You need a firm unsagging mattress, pillows well out of the way, and light covers only. We also took the foam pad off the mattress. The most successful arrangement was taking one side rail off the crib, and wedging it against the bed with NO gaps - wired the frames together. The crib mattress was half an inch lower than the bed mattress. I could keep an arm around the baby, pull him/her in to nurse, not worry about dh rolling over, and have a little more room to sleep in.
Mrs VS
I’m not questioning the number of deaths, but as to the “confirmed” cause, I call BS.
IMO, there are allot of people getting away with infanticide or as the Liberals would say “forth trimester abortions”.
Although I slept with mine, it’s not for everybody. I was a very light sleeper and rarely moved an inch all night long. Which by the way is a difficult habit to break. :(
As for people not being able to afford a crib, that’s baloney. If a person hasn’t the brains to find a free crib, they can put the baby where they were sleeping, and sleep on the floor. Or put the baby in a box. According to my mother, that was not uncommon when she was little, and no shame either. (Unlike accepting welfare.)
I slept with my baby because that made it so easy to nurse him at night. Mothers have done this safely for 10,000+ years.
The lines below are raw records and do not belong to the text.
-- ==== Sys2Proof/Laws/InvNet.lean ====
section
/-!
SUPPORT. What every step keeps, function by function: queues, collectives, power and restores.
-/
set_option Elab.async false
set_option linter.all false
namespace Sys2Proof.Machine

theorem failPushes_inv (s : State) (p : Nat) (h1 : StateInv s) :
    StateInv (failPushes s p) := by
  unfold failPushes; try dsimp only
  repeat' first | (with_reducible first | assumption | apply inv_ite | apply inv_foldl | apply failMove_inv) | with_reducible intro _ | dsimp +zetaDelta only | split

theorem failCaptures_inv (s : State) (p : Nat) (h1 : StateInv s) :
    StateInv (failCaptures s p) := by
  unfold failCaptures; try dsimp only
  repeat' first | (with_reducible first | assumption | apply inv_ite | apply inv_foldl | apply failTake_inv) | simp only [↓inv_mk] | with_reducible intro _ | dsimp +zetaDelta only | split

theorem failTables_inv (s : State) (gone : List Egress) (h1 : StateInv s) :
    StateInv (failTables s gone) := by
  unfold failTables; try dsimp only
  repeat' first | (with_reducible first | assumption | apply inv_ite | apply inv_foldl | apply finish_inv | apply State.modKv_inv | apply settlePools_inv | apply truncSeq_inv) | simp only [↓inv_mk] | with_reducible intro _ | dsimp +zetaDelta only | split

theorem portGone_inv (s : State) (p : Nat) (gone : List Egress) (h1 : StateInv s) :
    StateInv (portGone s p gone) := by
  unfold portGone
  repeat' first | (with_reducible first | assumption | apply failCaptures_inv | apply failPushes_inv | apply failTables_inv | apply missResults_inv)

theorem goDown_inv (s : State) (p : Nat) (h1 : StateInv s) :
    StateInv (goDown s p) := by
  unfold goDown
  repeat' first | (with_reducible first | assumption | apply enterDown_inv | apply portGone_inv)

theorem goShut_inv (s : State) (p : Nat) (h1 : StateInv s) :
    StateInv (goShut s p) := by
  unfold goShut; try dsimp only
  repeat' first | (with_reducible first | assumption | apply inv_ite | apply enterShut_inv | apply State.modPort_inv | apply portGone_inv) | simp only [↓inv_mk] | with_reducible intro _ | dsimp +zetaDelta only | split

theorem doPortDisable_inv (r p : Nat) (s : State) (h1 : StateInv s) :
    StateInv (doPortDisable r p s) := by
  unfold doPortDisable; try dsimp only
  repeat' first | (with_reducible first | assumption | apply goShut_inv | apply State.modPort_inv | apply portReg_inv) | simp only [↓inv_mk] | with_reducible intro _ | dsimp +zetaDelta only | split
One possible hypothesis on the SIDS cases:
Maybe it’s one of those correlated-but-not-causal things. Like for instance, African-American women tend to have higher rates of gestational diabetes, pregnancy-related hypertension, and premature delivery. That may contribute to the SIDS deaths (that would be the causal part.)
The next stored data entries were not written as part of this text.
-- ==== Sys2Proof/Laws/InvLife.lean ====
section
/-!
SUPPORT. What every step keeps, function by function: rings, the life cycle, start, classification and trust.
-/
set_option Elab.async false
set_option linter.all false
namespace Sys2Proof.Machine

theorem loadRing_inv (s : State) (r i : Nat) (e : DirEntry) (h1 : StateInv s) :
    InvO (loadRing s r i e) := by
  unfold loadRing; try dsimp only
  repeat' first | (with_reducible first | assumption | apply inv_ite | apply armLease_inv | apply State.modRing_inv) | simp only [↓inv_mk] | (with_reducible first | apply invO_none | apply invO_some | apply invO_ite | (apply inv_of; assumption)) | with_reducible intro _ | dsimp +zetaDelta only | split

theorem loadAll_inv (z0 : State) (z1 z2 : Nat) (z3 : List DirEntry) (h1 : StateInv z0) :
    InvO (loadAll z0 z1 z2 z3) := by
  fun_induction loadAll z0 z1 z2 z3 <;> try dsimp +zetaDelta only
  all_goals repeat' first | (with_reducible first | assumption | apply loadRing_inv) | (with_reducible first | apply invO_none | apply invO_some | apply invO_ite | (apply inv_of; assumption)) | with_reducible apply_assumption -exfalso | with_reducible intro _ | dsimp +zetaDelta only | split

theorem endDir_inv (s : State) (r status badIx : Nat) (h1 : StateInv s) :
    StateInv (endDir s r status badIx) := by
  unfold endDir; try dsimp only
  repeat' first | (with_reducible first | assumption | apply State.modFn_inv) | simp only [↓inv_mk] | with_reducible intro _ | dsimp +zetaDelta only | split

theorem startDir_inv (s : State) (r : Nat) (act : State → State) (h1 : StateInv s) (h2 : ∀ (y0 : State), StateInv y0 → StateInv (act y0)) :
    StateInv (startDir s r act) := by
  unfold startDir
  repeat' first | (with_reducible first | assumption | apply inv_ite | apply h2 | apply endDir_inv) | with_reducible intro _

theorem readEntry_inv (s : State) (r i : Nat) (h1 : StateInv s) :
    StateInv (readEntry s r i) := by
  unfold readEntry
  repeat' first | (with_reducible first | assumption | apply emit_inv)

theorem doDirCommit_inv (r : Nat) (s : State) (h1 : StateInv s) :
    StateInv (doDirCommit r s) := by
  unfold doDirCommit; try dsimp only
  repeat' first | (with_reducible first | assumption | apply inv_ite | apply endDir_inv | apply State.modFn_inv | apply readEntry_inv | apply startDir_inv) | simp only [↓inv_mk] | with_reducible intro _ | dsimp +zetaDelta only | split

theorem execRingDirCommit_inv (fn : Nat) (s : State) (h1 : StateInv s) :
    InvC (execRingDirCommit fn s) := by
  unfold execRingDirCommit
  repeat' first | (with_reducible first | assumption | apply doDirCommit_inv | apply gated_inv) | (with_reducible first | apply invC_next | apply invC_ite | apply invC_fault | (apply inv_ofC; assumption)) | with_reducible intro _

theorem doDirUnlock_inv (r : Nat) (s : State) (h1 : StateInv s) :
    StateInv (doDirUnlock r s) := by
  unfold doDirUnlock; try dsimp only
  repeat' first | (with_reducible first | assumption | apply inv_ite | apply endDir_inv | apply State.modFn_inv | apply startDir_inv) | simp only [↓inv_mk] | with_reducible intro _ | dsimp +zetaDelta only | split

theorem execRingDirUnlock_inv (fn : Nat) (s : State) (h1 : StateInv s) :
    InvC (execRingDirUnlock fn s) := by
  unfold execRingDirUnlock
  repeat' first | (with_reducible first | assumption | apply doDirUnlock_inv | apply gated_inv) | (with_reducible first | apply invC_next | apply invC_ite | apply invC_fault | (apply inv_ofC; assumption)) | with_reducible intro _

theorem entryAction_inv (r index : Nat) (act : State → State) (s : State) (h1 : ∀ (y0 : State), StateInv y0 → StateInv (act y0)) (h2 : StateInv s) :
    StateInv (entryAction r index act s) := by
  unfold entryAction; try dsimp only
  repeat' first | (with_reducible first | assumption | apply inv_ite | apply h1 | apply endDir_inv | apply startDir_inv) | with_reducible intro _ | dsimp +zetaDelta only | split

theorem doLoadEntry_inv (r index : Nat) (s : State) (h1 : StateInv s) :
    StateInv (doLoadEntry r index s) := by
  unfold doLoadEntry; try dsimp only
  repeat' first | (with_reducible first | assumption | apply inv_ite | apply endDir_inv | apply entryAction_inv | apply State.modFn_inv | apply readEntry_inv) | simp only [↓inv_mk] | with_reducible intro _ | dsimp +zetaDelta only | split

theorem execLoadEntry_inv (fn index : Nat) (s : State) (h1 : StateInv s) :
    InvC (execLoadEntry fn index s) := by
  unfold execLoadEntry
  repeat' first | (with_reducible first | assumption | apply doLoadEntry_inv | apply gated_inv) | (with_reducible first | apply invC_next | apply invC_ite | apply invC_fault | (apply inv_ofC; assumption)) | with_reducible intro _

theorem doDisableEntry_inv (r index : Nat) (s : State) (h1 : StateInv s) :
    StateInv (doDisableEntry r index s) := by
  unfold doDisableEntry; try dsimp only
  repeat' first | (with_reducible first | assumption | apply endDir_inv | apply entryAction_inv | apply State.modRing_inv | apply settleRing_inv) | simp only [↓inv_mk] | with_reducible intro _ | dsimp +zetaDelta only | split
But those same women may have been more likely to co-sleep with their babies because they felt the baby was a little frail and they felt co-sleeping would be more responsive and protective. To keep him cuddled-close and warm, etc.
Which is a mother’s natural and beneficial instinct to do: to stay as close to a very frail baby as she can.
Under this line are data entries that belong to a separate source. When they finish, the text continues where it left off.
-- ==== Sys2Proof/Laws/InvStep.lean ====
section
/-!
SUPPORT. What every step keeps, function by function: registers, the tick, migration, and the dispatcher.
-/
set_option Elab.async false
set_option linter.all false
namespace Sys2Proof.Machine

theorem writeRing_inv (r off v : Nat) (s : State) (h1 : StateInv s) :
    StateInv (writeRing r off v s) := by
  unfold writeRing; try dsimp only
  repeat' first | (with_reducible first | assumption | apply inv_ite | apply State.modFn_inv) | simp only [↓inv_mk] | with_reducible intro _ | dsimp +zetaDelta only | split

theorem writeEvents_inv (r off v : Nat) (s : State) (h1 : StateInv s) :
    StateInv (writeEvents r off v s) := by
  unfold writeEvents; try dsimp only
  repeat' first | (with_reducible first | assumption | apply inv_ite | apply State.modFn_inv) | simp only [↓inv_mk] | with_reducible intro _ | dsimp +zetaDelta only | split

theorem writeFnCtl_inv (r off v : Nat) (s : State) (h1 : StateInv s) :
    StateInv (writeFnCtl r off v s) := by
  unfold writeFnCtl; try dsimp only
  repeat' first | (with_reducible first | assumption | apply inv_ite | apply State.modFn_inv) | simp only [↓inv_mk] | with_reducible intro _ | dsimp +zetaDelta only | split

theorem writePortCtrl_inv (r p v : Nat) (s : State) (h1 : StateInv s) :
    StateInv (writePortCtrl r p v s) := by
  unfold writePortCtrl; try dsimp only
  repeat' first | (with_reducible first | assumption | apply inv_ite | apply doPortDisable_inv | apply doPortEnable_inv | apply State.modPort_inv | apply portReg_inv | apply retrainIfActive_inv) | simp only [↓inv_mk] | with_reducible intro _ | dsimp +zetaDelta only | split

theorem writeRetrainAt_inv (p v : Nat) (s : State) (h1 : StateInv s) :
    StateInv (writeRetrainAt p v s) := by
  unfold writeRetrainAt; try dsimp only
  repeat' first | (with_reducible first | assumption | apply inv_ite | apply State.modPort_inv | apply retrainIfActive_inv) | simp only [↓inv_mk] | with_reducible intro _ | dsimp +zetaDelta only | split

theorem writeFabric_inv (r off v : Nat) (s : State) (h1 : StateInv s) :
    StateInv (writeFabric r off v s) := by
  unfold writeFabric; try dsimp only
  repeat' first | (with_reducible first | assumption | apply inv_ite | apply State.modPort_inv | apply portReg_inv | apply writePortCtrl_inv | apply writeRetrainAt_inv) | simp only [↓inv_mk] | with_reducible intro _ | dsimp +zetaDelta only | split

theorem writeWindows_inv (r off v : Nat) (s : State) (h1 : StateInv s) :
    StateInv (writeWindows r off v s) := by
  unfold writeWindows; try dsimp only
  repeat' first | (with_reducible first | assumption | apply inv_ite | apply State.modPort_inv | apply portReg_inv) | simp only [↓inv_mk] | with_reducible intro _ | dsimp +zetaDelta only | split

theorem writeCkpt_inv (r off v : Nat) (s : State) (h1 : StateInv s) :
    StateInv (writeCkpt r off v s) := by
  unfold writeCkpt; try dsimp only
  repeat' first | (with_reducible first | assumption | apply inv_ite | apply State.modCk_inv) | simp only [↓inv_mk] | with_reducible intro _ | dsimp +zetaDelta only | split

theorem writeRdma_inv (r off v : Nat) (s : State) (h1 : StateInv s) :
    StateInv (writeRdma r off v s) := by
  unfold writeRdma; try dsimp only
  repeat' first | (with_reducible first | assumption | apply inv_ite | apply State.modRdma_inv) | simp only [↓inv_mk] | simp only [↓invQ_pair] | (with_reducible first | apply inv_Q | apply invQ_ite | (apply inv_ofQ; assumption)) | with_reducible intro _ | dsimp +zetaDelta only | split

theorem writeSched_inv (r off v : Nat) (s : State) (h1 : StateInv s) :
    StateInv (writeSched r off v s) := by
  unfold writeSched; try dsimp only
  repeat' first | (with_reducible first | assumption | apply inv_ite | apply inv_ite1 | apply doBreakout_inv | apply State.modNetIf_inv | apply State.modNetPort_inv | apply netReg_inv | apply refused_inv) | simp only [↓inv_mk] | simp only [↓inv_pair] | (with_reducible first | apply inv_P | (apply inv_fst; assumption)) | with_reducible intro _ | dsimp +zetaDelta only | split

theorem writeCheck_inv (r off v : Nat) (s : State) (h1 : StateInv s) :
    StateInv (writeCheck r off v s) := by
  unfold writeCheck; try dsimp only
  repeat' first | (with_reducible first | assumption | apply inv_ite | apply cvAbort_inv | apply cvEnd_inv | apply cvReg_inv | apply doArm_inv | apply doDisarm_inv | apply State.modCv_inv | apply State.modMon_inv) | simp only [↓inv_mk] | with_reducible intro _ | dsimp +zetaDelta only | split

theorem writeFeed_inv (path off v : Nat) (s : State) (h1 : StateInv s) :
    StateInv (writeFeed path off v s) := by
  unfold writeFeed; try dsimp only
  repeat' first | (with_reducible first | assumption | apply inv_ite | apply State.modPath_inv) | simp only [↓inv_mk] | with_reducible intro _ | dsimp +zetaDelta only | split

theorem writePower_inv (off v : Nat) (s : State) (h1 : StateInv s) :
    StateInv (writePower off v s) := by
  unfold writePower; try dsimp only
  repeat' first | (with_reducible first | assumption | apply inv_ite | apply State.modPow_inv) | simp only [↓inv_mk] | with_reducible intro _ | dsimp +zetaDelta only | split

theorem writeBlock_inv (r cap off v : Nat) (s : State) (h1 : StateInv s) :
    StateInv (writeBlock r cap off v s) := by
  unfold writeBlock
  repeat' first | (with_reducible first | assumption | apply writeCheck_inv | apply writeCkpt_inv | apply writeEvents_inv | apply writeFabric_inv | apply writeFeed_inv | apply writeFnCtl_inv | apply writePower_inv | apply writeRdma_inv | apply writeRing_inv | apply writeSched_inv | apply writeWindows_inv) | with_reducible intro _ | split

theorem writeNvme_inv (r off width v : Nat) (s : State) (h1 : StateInv s) :
    StateInv (writeNvme r off width v s) := by
  unfold writeNvme; try dsimp only
  repeat' first | (with_reducible first | assumption | apply inv_ite | apply State.modCtl_inv) | simp only [↓inv_mk] | with_reducible intro _ | dsimp +zetaDelta only | split

theorem sendAll_inv (s : State) (r : Nat) (h1 : StateInv s) :
    StateInv (sendAll s r) := by
  unfold sendAll; try dsimp only
  repeat' first | (with_reducible first | assumption | apply inv_foldl | apply sendPending_inv) | with_reducible intro _ | dsimp +zetaDelta only | split

theorem writeConfig_inv (r off v : Nat) (s : State) (h1 : StateInv s) :
    StateInv (writeConfig r off v s) := by
  unfold writeConfig; try dsimp only
  repeat' first | (with_reducible first | assumption | apply inv_ite | apply State.modFn_inv | apply sendAll_inv) | simp only [↓inv_mk] | with_reducible intro _ | dsimp +zetaDelta only | split

theorem setKv_inv (off v : Nat) (s : State) (h1 : StateInv s) :
    StateInv (setKv off v s) := by
  unfold setKv; try dsimp only
  repeat' first | (with_reducible first | assumption | apply inv_ite | apply doKvCommit_inv | apply doKvUnlock_inv | apply State.modPool_inv | apply State.modT0_inv) | simp only [↓inv_mk] | with_reducible intro _ | dsimp +zetaDelta only | split

theorem setRdmaShared_inv (off v : Nat) (s : State) (h1 : StateInv s) :
    StateInv (setRdmaShared off v s) := by
  unfold setRdmaShared; try dsimp only
  repeat' first | (with_reducible first | assumption | apply inv_ite | apply State.modRdma_inv) | simp only [↓inv_mk] | simp only [↓invQ_pair] | (with_reducible first | apply inv_Q | apply invQ_ite | (apply inv_ofQ; assumption)) | with_reducible intro _ | dsimp +zetaDelta only | split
So there’s a correlation, but the SIDS isn’t caused by the co-sleeping, it’s caused by the pregnancy risk-factors and prematurity.
Of course, if the baby has actually been laid-on and smothered, it could be because the mother has a drinking or drug problem which would cause the mother to pass out on the bed and not realize she’s overlaid the baby.
Heartbreaking.
I agree with all of your first-hand experiences. There’s got to be more to this story because people cannot be THIS stupid. Well, one would at least hope so!
I was never blessed with an infant...my son was nearly four when he came into my life, well on his way to independence already. But fourteen nephews and nieces later, I’ve had plenty of “baby fixes” over the years. :)
I don't know when that changed--but I continue to tell my kids to put their kids on their tummies to sleep. It just makes better sense to me.
I don’t get it. My babies all slept on their tummies and survived. They had fitted bed sheets. But they all were able to raise their heads from that position practically from birth. I would think it would be easier for them to choke if on their backs.
That’s what I was taught too — put the babay to sleep on his/her tummy. But that has changed in recent years. Some people think the baby is going to smother that way, but all my babies were able to lift their heads almost from the beginninng. We had a bassinet for the first one until we could get the crib refinished. My husband used to call her “Little Turtle Head” because she was always trying to craneher neck to see over the side.
I think the baby feels more secureon his/her tummy. Have you ever wakened suddenly from sleep andnotknown where you are for an instant — had the feeling that you werefalling? I imagine that infants feel that way when they waken on their backs — nothing to hang on to.
Nonsense. Our baby arrived 10 days early, before the bassinet was delivered. She slept very nicely in a dresser drawer lined with a crib sheet . . . just like thousands of Southern farm babies before her!
I kept the bassinet right by my side of the bed, where I could stroke her back and just pick her up to nurse. When she slept through the night, she went into a drop-side crib in her own room, but if we hadn't had a bassinet or a crib, we could have just used the BOTTOM dresser drawer!